» **EXERCISE REQUIREMENTS**
Only one stretch of the records below is wanted: the lines from the one holding "(decileOf (percent (s.sess.receivedBytes" through the one holding "(ackPayload .noError (s.sess.expectedSequence". Return it exactly, both ends included.

Start of RECORDS SHOWN

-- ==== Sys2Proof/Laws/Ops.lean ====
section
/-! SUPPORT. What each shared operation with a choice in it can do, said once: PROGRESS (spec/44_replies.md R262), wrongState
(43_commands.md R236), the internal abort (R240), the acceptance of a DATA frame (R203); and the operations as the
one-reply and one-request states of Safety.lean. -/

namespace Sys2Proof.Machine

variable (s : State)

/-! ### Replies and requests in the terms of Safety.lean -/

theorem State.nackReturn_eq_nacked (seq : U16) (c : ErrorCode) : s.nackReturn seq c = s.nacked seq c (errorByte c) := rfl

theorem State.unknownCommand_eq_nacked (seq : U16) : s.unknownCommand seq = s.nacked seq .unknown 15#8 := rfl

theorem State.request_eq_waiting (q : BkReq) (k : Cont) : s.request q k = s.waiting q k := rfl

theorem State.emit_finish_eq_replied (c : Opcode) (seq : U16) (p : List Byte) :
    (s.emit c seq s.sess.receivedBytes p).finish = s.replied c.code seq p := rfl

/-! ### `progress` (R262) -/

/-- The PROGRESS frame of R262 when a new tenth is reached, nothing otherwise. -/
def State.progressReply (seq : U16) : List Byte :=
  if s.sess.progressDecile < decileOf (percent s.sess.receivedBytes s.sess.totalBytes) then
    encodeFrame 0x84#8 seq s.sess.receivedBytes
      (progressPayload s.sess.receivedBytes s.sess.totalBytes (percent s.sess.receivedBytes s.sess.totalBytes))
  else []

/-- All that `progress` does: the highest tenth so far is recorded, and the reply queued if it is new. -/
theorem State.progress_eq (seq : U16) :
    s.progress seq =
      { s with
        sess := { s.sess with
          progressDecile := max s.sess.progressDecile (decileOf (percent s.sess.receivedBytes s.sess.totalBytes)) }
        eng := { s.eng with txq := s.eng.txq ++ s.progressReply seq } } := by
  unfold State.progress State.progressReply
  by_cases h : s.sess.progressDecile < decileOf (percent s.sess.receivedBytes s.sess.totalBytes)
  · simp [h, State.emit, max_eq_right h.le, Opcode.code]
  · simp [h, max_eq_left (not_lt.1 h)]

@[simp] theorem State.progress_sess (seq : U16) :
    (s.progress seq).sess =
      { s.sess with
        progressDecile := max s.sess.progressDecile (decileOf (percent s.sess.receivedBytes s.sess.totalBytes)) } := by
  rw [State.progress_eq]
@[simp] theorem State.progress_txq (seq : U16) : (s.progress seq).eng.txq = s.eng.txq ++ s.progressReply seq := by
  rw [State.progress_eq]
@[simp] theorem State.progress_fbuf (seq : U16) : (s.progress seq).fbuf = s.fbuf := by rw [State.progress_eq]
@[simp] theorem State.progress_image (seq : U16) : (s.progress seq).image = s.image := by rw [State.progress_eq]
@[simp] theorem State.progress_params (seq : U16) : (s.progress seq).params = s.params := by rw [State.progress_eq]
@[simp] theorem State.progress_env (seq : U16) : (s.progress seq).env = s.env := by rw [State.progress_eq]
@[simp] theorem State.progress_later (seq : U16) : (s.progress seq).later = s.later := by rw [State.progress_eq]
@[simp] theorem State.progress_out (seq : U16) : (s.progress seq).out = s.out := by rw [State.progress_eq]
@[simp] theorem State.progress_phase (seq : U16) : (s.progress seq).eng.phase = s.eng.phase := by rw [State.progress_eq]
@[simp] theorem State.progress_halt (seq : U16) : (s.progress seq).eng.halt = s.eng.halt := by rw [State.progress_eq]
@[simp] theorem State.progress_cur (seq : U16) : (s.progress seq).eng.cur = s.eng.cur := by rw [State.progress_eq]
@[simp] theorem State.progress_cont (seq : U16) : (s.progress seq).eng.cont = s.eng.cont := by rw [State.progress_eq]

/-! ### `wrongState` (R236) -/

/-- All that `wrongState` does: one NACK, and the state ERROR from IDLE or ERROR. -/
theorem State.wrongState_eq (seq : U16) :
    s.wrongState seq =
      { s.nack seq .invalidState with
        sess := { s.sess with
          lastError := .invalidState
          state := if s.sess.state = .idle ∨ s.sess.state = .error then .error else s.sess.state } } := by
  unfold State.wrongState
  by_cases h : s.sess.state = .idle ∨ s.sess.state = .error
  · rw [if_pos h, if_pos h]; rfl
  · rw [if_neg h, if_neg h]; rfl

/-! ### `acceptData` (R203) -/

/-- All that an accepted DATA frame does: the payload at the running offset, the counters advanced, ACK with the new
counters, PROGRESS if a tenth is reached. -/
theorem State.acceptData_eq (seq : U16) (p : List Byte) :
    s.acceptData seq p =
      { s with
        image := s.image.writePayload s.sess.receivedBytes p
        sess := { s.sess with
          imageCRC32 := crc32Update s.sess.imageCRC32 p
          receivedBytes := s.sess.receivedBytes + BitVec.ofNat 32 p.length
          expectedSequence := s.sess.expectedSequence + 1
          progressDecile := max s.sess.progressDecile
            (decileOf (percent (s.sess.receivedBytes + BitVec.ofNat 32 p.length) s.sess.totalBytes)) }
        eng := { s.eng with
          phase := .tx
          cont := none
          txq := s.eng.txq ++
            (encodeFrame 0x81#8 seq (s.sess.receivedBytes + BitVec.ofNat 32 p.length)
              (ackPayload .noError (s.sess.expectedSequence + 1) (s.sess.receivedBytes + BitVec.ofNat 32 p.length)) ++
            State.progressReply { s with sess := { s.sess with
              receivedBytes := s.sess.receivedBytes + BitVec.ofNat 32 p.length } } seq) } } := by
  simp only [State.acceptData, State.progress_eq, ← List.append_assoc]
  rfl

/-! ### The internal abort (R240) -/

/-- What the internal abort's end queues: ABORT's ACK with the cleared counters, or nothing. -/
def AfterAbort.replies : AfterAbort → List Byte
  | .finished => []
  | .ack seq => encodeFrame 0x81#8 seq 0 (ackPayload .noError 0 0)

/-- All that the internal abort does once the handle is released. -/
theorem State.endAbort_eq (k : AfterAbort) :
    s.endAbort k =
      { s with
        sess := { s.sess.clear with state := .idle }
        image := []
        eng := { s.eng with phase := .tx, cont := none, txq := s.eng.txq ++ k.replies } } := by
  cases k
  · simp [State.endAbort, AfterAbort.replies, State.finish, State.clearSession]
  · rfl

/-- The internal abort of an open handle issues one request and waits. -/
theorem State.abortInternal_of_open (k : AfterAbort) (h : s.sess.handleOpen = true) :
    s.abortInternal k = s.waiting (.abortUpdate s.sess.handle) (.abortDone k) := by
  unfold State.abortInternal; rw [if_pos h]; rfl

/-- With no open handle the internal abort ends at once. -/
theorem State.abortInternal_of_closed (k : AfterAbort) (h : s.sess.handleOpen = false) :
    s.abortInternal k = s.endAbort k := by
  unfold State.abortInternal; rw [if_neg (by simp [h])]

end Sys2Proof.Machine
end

End of RECORDS SHOWN

» **RESULT FOR THIS EXERCISE**
            (decileOf (percent (s.sess.receivedBytes + BitVec.ofNat 32 p.length) s.sess.totalBytes)) }
        eng := { s.eng with
          phase := .tx
          cont := none
          txq := s.eng.txq ++
            (encodeFrame 0x81#8 seq (s.sess.receivedBytes + BitVec.ofNat 32 p.length)
              (ackPayload .noError (s.sess.expectedSequence + 1) (s.sess.receivedBytes + BitVec.ofNat 32 p.length)) ++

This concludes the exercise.